Call HIM to get prepared
Free, 24/7. HIM tells you which agency has your report and what to line up before it lands — no forms, no data-selling.
Check BuyCrash after ~7 business days
Search buycrash.lexisnexisrisk.com. Once your report is uploaded, it downloads instantly for about $11.
How do I check if my Atlanta report is ready yet?
Go to buycrash.lexisnexisrisk.com, select Georgia and the agency (Atlanta Police Department or Georgia State Patrol), and search using the last name of someone involved plus the crash date, and one of: the report number, a vehicle VIN, or a driver's-license number. A "no results" screen before day 7 almost always just means the upload hasn't happened yet — it isn't an error on your end. Lost the slip with your report number?

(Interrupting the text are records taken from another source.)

-- ==== Sys2Proof/Machine/Special.lean ====
section
/-! DEFINITION. The special registers: MFS and MTS (08_encoding.md R137, R138; 21 R358) with each register's own behaviour
(02_module.md R15; 03_addresses.md R32, R36, R37, R43; 04_threads.md R55, R59, R63; 05_work.md R73, R77, R86; 08_encoding.md R126,
R139; 09_matrix_vector.md R153; 11_engines.md R195; 15_time_axes.md R231, R235, R244, R246; 16_boosted_tasks.md R257;
17_run_ahead.md R273). -/
namespace Sys2Proof.Machine

/-- The number names a special register (R138). -/
def csrKnown (n : Nat) : Bool :=
  n ≤ 0x008 || (0x010 ≤ n && n ≤ 0x013) || (0x020 ≤ n && n ≤ 0x02A) || n = 0x030 || n = 0x031 || n = 0x038 || n = 0x039 ||
  (0x040 ≤ n && n ≤ 0x046) || n = 0x050 || n = 0x051 || (0x060 ≤ n && n ≤ 0x065) || (0x070 ≤ n && n ≤ 0x0AF)

/-- The number is marked — at user privilege (R138). -/
def csrPrivileged (n : Nat) : Bool := (0x040 ≤ n && n ≤ 0x046) || (0x060 ≤ n && n ≤ 0x065)

/-- The cause of an access to register `n` (R137): illegal for an unknown number, privileged for a user's access to one that
is closed to it. -/
def csrCause (i : Instr) (t : Thread) (n : Nat) : Option Cause :=
  if !csrKnown n then some (illegal i) else if t.isUser && csrPrivileged n then some (privileged i) else none

/-- FSTAT (R273). -/
def State.fstat (s : State) : Word :=
  let t := s.th
  if t.bound && t.axisMode = 1 then
    let a := s.axisOf (BitVec.ofNat 14 t.axisNum)
    let stall := s.activeThreads.any (fun x => x.pipe.park = some (.tokens t.axisNum))
    BitVec.ofNat 64 ((if stall then 2 ^ 63 else 0) + (if t.ax.rwd then 2 ^ 62 else 0) + a.frames.length * 2 ^ 48
      + a.tokens.length * 2 ^ 32 + t.ax.rvt.toNat)
  else 0

/-- What MFS reads (R138). -/
def State.csr (s : State) (n : Nat) : Word :=
  let t := s.th
  match n with
  | 0x000 => t.ident.wid
  | 0x001 => t.ident.widw
  | 0x002 => t.ident.org
  | 0x003 => t.ident.ext
  | 0x004 => zx (t.ident.ly ++ t.ident.lx : BitVec 13)
  | 0x005 => zx t.cid
  | 0x006 => zx t.slot
  | 0x007 => zx t.ident.gidx
  | 0x008 => BitVec.ofNat 64 (s.part.hm1.toNat * 2 ^ 24 + s.part.wm1.toNat * 2 ^ 16 + s.part.num.toNat)
  | 0x010 => s.clk t.cid
  | 0x011 => t.ident.icnt
  | 0x012 => s.core.msent
  | 0x013 => s.core.mrecv
  | 0x020 => t.ax.lvt
  | 0x021 => t.ax.axis
  | 0x022 => s.hznOf t
  | 0x023 => t.rw.rstk
  | 0x024 => t.rw.rsbase
  | 0x025 => t.rw.rslim
  | 0x026 => t.rw.rbvec
  | 0x027 => t.ring.mrbase
  | 0x028 => t.ring.mrsize
  | 0x029 => s.fstat
  | 0x030 => t.pipe.ebud
  | 0x031 => s.core.eallow
  | 0x038 => s.core.wlbase
  | 0x039 => s.core.wlsize
  | 0x040 => t.tstat
  | 0x041 => t.trap.tvec
  | 0x042 => t.trap.tepc
  | 0x043 => t.trap.tcause
  | 0x044 => t.trap.tval
  | 0x045 => t.trap.tscr
  | 0x046 => t.trap.rptst
  | 0x050 => s.core.mx.mxerr
  | 0x051 => s.core.mx.mxloc
  | 0x060 => s.part.ptroot
  | 0x061 => zx s.part.asid
  | 0x062 => s.part.ctbase
  | 0x063 => s.part.sbmwin
  | 0x064 => s.part.ctmiss
  | 0x065 => s.part.cttrap
  | n => if 0x070 ≤ n && n ≤ 0x0AF then s.part.bar (BitVec.ofNat 6 (n - 0x070)) else 0

/-- What a read of register `n` returns, with the arrival that it is (R174; 21 R358): CLK as kind 5, HZN as kind 6, registers that another
agent changes as kind 12. -/
def State.readCsr (s : State) (n : Nat) : Word × State :=
  let x := s.csr n
  if n = 0x010 then s.incoming 5 x
  else if n = 0x022 then s.incoming 6 x
  else if n = 0x012 || n = 0x013 || n = 0x029 || n = 0x062 || n = 0x064 || n = 0x065 || 0x070 ≤ n then s.incoming 12 x
  else (x, s)

/-- MFS (R358): w[d] := the special register. -/
def execMfs (d : Reg) (c : BitVec 12) (s : State) : Result :=
  let i : Instr := .mfs d c
  issue i s (csrCause i s.th c.toNat) (wRegs [d]) fun s =>
    let (x, s1) := s.readCsr c.toNat
    .done (s1.wr d x).advance

/-- The bits of `x` from `hi` to `lo`, the others zero. -/
def field (x : Word) (hi lo : Nat) : Word := BitVec.ofNat 64 (bits x hi lo * 2 ^ lo)

/-- The bits of `x` that special register `n` holds: its reserved fields read as zero (00_scope.md R3). -/
def csrBits (n : Nat) (x : Word) : Word :=
  match n with
  | 0x001 => field x 41 0
  | 0x021 => field x 63 61 ||| field x 24 16 ||| field x 13 0
  | 0x023 | 0x024 | 0x025 => field x 20 5
  | 0x026 | 0x041 | 0x042 => field x 63 2
  | 0x027 => field x 20 4
  | 0x028 => field x 21 7
  | 0x030 | 0x031 | 0x064 => field x 31 0
  | 0x038 => field x 20 4
  | 0x039 => if 65536 < bits x 16 0 then 65536 else field x 16 0
  | 0x040 => field x 9 0
  | 0x043 => field x 15 0
  | 0x046 => field x 63 63 ||| field x 39 32 ||| field x 31 16 ||| field x 15 4
  | 0x050 => field x 8 8 ||| field x 2 0
  | 0x051 => field x 63 63 ||| field x 42 24 ||| field x 15 0
  | 0x060 => field x 40 12
  | 0x062 => field x 31 11 ||| field x 0 0
  | 0x065 => field x 0 0
  | _ => x

/-- TSTAT after an MTS (R55): SP, IE, VDIRTY and ROAM take the value written, GDIS is cleared by a 1, and the rest stays. -/
def tstatWrite (old x : Word) : Word :=
  let keep := setBit (setBit (setBit (setBit old tSP (bit x tSP)) tIE (bit x tIE)) tVDIRTY (bit x tVDIRTY)) tROAM (bit x tROAM)
  setBit keep tGDIS (bit old tGDIS && !bit x tGDIS)

/-- MXERR and MXLOC after an MTS (R153): TRAP takes the value, RB, CFG and DERR are cleared by a 1, and VALID clears with
DERR. -/
def Matrix.writeErr (m : Matrix) (x : Word) : Matrix :=
  let e := setBit (m.mxerr &&& ~~~ field x 2 0) 8 (bit x 8)
  { m with mxerr := e, mxloc := if bit e 0 then m.mxloc else setBit m.mxloc 63 false }

/-- An MTS to RSBASE or RSLIM empties the stack and sets RSTK to the new RSBASE (R244). -/
def Rewind.placed (r : Rewind) (base lim : Word) : Rewind :=
  { r with rsbase := base, rslim := lim, rstk := base, count := 0, bottom := offReg base, newest := none, marks := [] }

/-- An MTS to RSTK empties the stack at the value, or is ignored when it lies outside the region (R244). -/
def Rewind.moved (r : Rewind) (x : Word) : Rewind :=
  let v := csrBits 0x023 x
  if r.base ≤ offReg v && offReg v < r.limit then { r with rstk := v, count := 0, bottom := offReg v, newest := none, marks := [] } else r

/-- An MTS to MRBASE or MRSIZE empties the ring (R235). -/
def Ring.placed (r : Ring) (base size : Word) : Ring :=
  let r1 := { r with mrbase := base, mrsize := size, used := 0 }
  { r1 with head := r1.base, tail := r1.base }

/-- The anti-messages held at the current thread's ring are discarded with the messages that they wait for (R235, R249). -/
def State.dropHeld (s : State) : State :=
  let held (m : Message) : Bool := m.st = .heldAtReceiver && m.destHandle == s.th.handle && m.part == s.th.part
  { s with messages := updBy held (fun m => { m with st := .accepted }) s.messages }

/-- Every translation of the partition's ASID leaves every TLB of the module (R43). -/
def State.flushAsid (s : State) (asid : BitVec 16) : State :=
  let s1 := s.eachCore fun c => { c with tlb := c.tlb.filter (·.asid != asid) }
  { s1 with tlb2 := s1.tlb2.filter (·.2.asid != asid) }

/-- The effect of MTS on a register other than CKPT (R138, R358); a register marked R takes no write (R137). -/
def State.setCsr (s : State) (n : Nat) (x : Word) : State :=
  let v := csrBits n x
  match n with
  | 0x023 => s.mapTh fun t => { t with rw := t.rw.moved x }
  | 0x024 => s.mapTh fun t => { t with rw := t.rw.placed v t.rw.rslim }
  | 0x025 => s.mapTh fun t => { t with rw := t.rw.placed t.rw.rsbase v }
  | 0x026 => s.mapTh fun t => { t with rw := { t.rw with rbvec := v } }
  | 0x027 => s.dropHeld.mapTh fun t => { t with ring := t.ring.placed v t.ring.mrsize }
  | 0x028 => s.dropHeld.mapTh fun t => { t with ring := t.ring.placed t.ring.mrbase v }
  | 0x031 => if s.th.isUser then s else s.mapCore fun c => { c with eallow := v }
  | 0x038 => s.mapCore fun c => { c with wlbase := v, wlHead := 0, wlCount := 0 }
  | 0x039 => s.mapCore fun c => { c with wlsize := v, wlHead := 0, wlCount := 0 }
  | 0x040 => s.mapTh fun t => { t with tstat := tstatWrite t.tstat x }
  | 0x041 => s.mapTh fun t => { t with trap := { t.trap with tvec := v } }
  | 0x042 => s.mapTh fun t => { t with trap := { t.trap with tepc := v } }
  | 0x043 => s.mapTh fun t => { t with trap := { t.trap with tcause := v } }
  | 0x044 => s.mapTh fun t => { t with trap := { t.trap with tval := v } }
  | 0x045 => s.mapTh fun t => { t with trap := { t.trap with tscr := v } }
  | 0x046 => s.mapTh fun t => { t with trap := { t.trap with rptst := v } }
  | 0x050 => s.mapCore fun c => { c with mx := c.mx.writeErr x }
  | 0x060 => (s.mapPart fun p => { p with ptroot := v }).flushAsid s.part.asid
  | 0x062 => s.mapPart fun p => { p with ctbase := v }
  | 0x064 => s.mapPart fun p => { p with ctmiss := v }
  | 0x065 => s.mapPart fun p => { p with cttrap := v }
  | n => if 0x070 ≤ n && n ≤ 0x0AF && !s.th.isUser then s.setBarCount s.part.num (BitVec.ofNat 6 (n - 0x070)) x else s

/-- MTS CKPT (R246, R358): a bound thread pushes a checkpoint that resumes at the next instruction, and waits while a RECVV is
pending (R240) or the stack lacks room; a thread that pushes no records pushes none. -/
def ckptBody (s : State) : Effort :=
  if !s.th.bound || !s.th.pushes then .done s.advance
  else if s.recvPending then .parked (s.parkOn .issue)
  else if s.th.rw.free < 5 then .parked (s.parkOn (.stack 5))
  else .done (s.checkpoint s.th.w (s.th.pc + 4)).advance

/-- MTS (R358): the special register := w[a], with the register's own effects. -/
def execMts (a : Reg) (c : BitVec 12) (s : State) : Result :=
  let i : Instr := .mts a c
  issue i s (csrCause i s.th c.toNat) (wRegs [a]) fun s =>
    if c = 0x02A then ckptBody s else .done (s.setCsr c.toNat (s.rd a)).advance

end Sys2Proof.Machine
end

Here's what to do instead.
You can also call APD Central Records directly at 404-546-7461 during business hours to ask whether a report has been entered into the system, without paying anything until it's actually ready.
Is "how long to get it" the same as "how long I have to file" in Atlanta?
No — and mixing these two up is the most common confusion drivers run into. This guide answers how long it takes to receive a report an officer has already agreed to write. A completely separate question is how long you have to file one in the first place, which is a legal deadline under Georgia law (O.C.G.A. § 40-6-273) for reporting a crash involving injury, death, or at least $500 in property damage — that applies especially when no officer responded to the scene. If that's the question you actually have, see how long you have to file a police report after an Atlanta car accident.
If no officer ever came to your crash, you may need to self-report using Georgia's SR-13 form through the Department of Driver Services rather than waiting on a report that was never opened. See what to do if police didn't come to your Atlanta accident.
"Get it" or "file it" — not sure which question is yours?
Tell HIM what happened and he'll tell you which timeline actually applies to your Atlanta crash, and what to do next. Free, 24/7, no forms.
1-866-CALL-HIM(1-866-225-5446)HIM knows the Atlanta report system cold
What if my Atlanta report still isn't ready after 7 business days?
First, rule out the easy explanations: a typo in the last name, the wrong crash date, or searching under Atlanta Police Department when it was actually a Georgia State Patrol crash (or the reverse). If those check out and it's genuinely been more than 7 business days, your crash likely fell into one of the longer categories above — injuries, multiple vehicles, or an open investigation.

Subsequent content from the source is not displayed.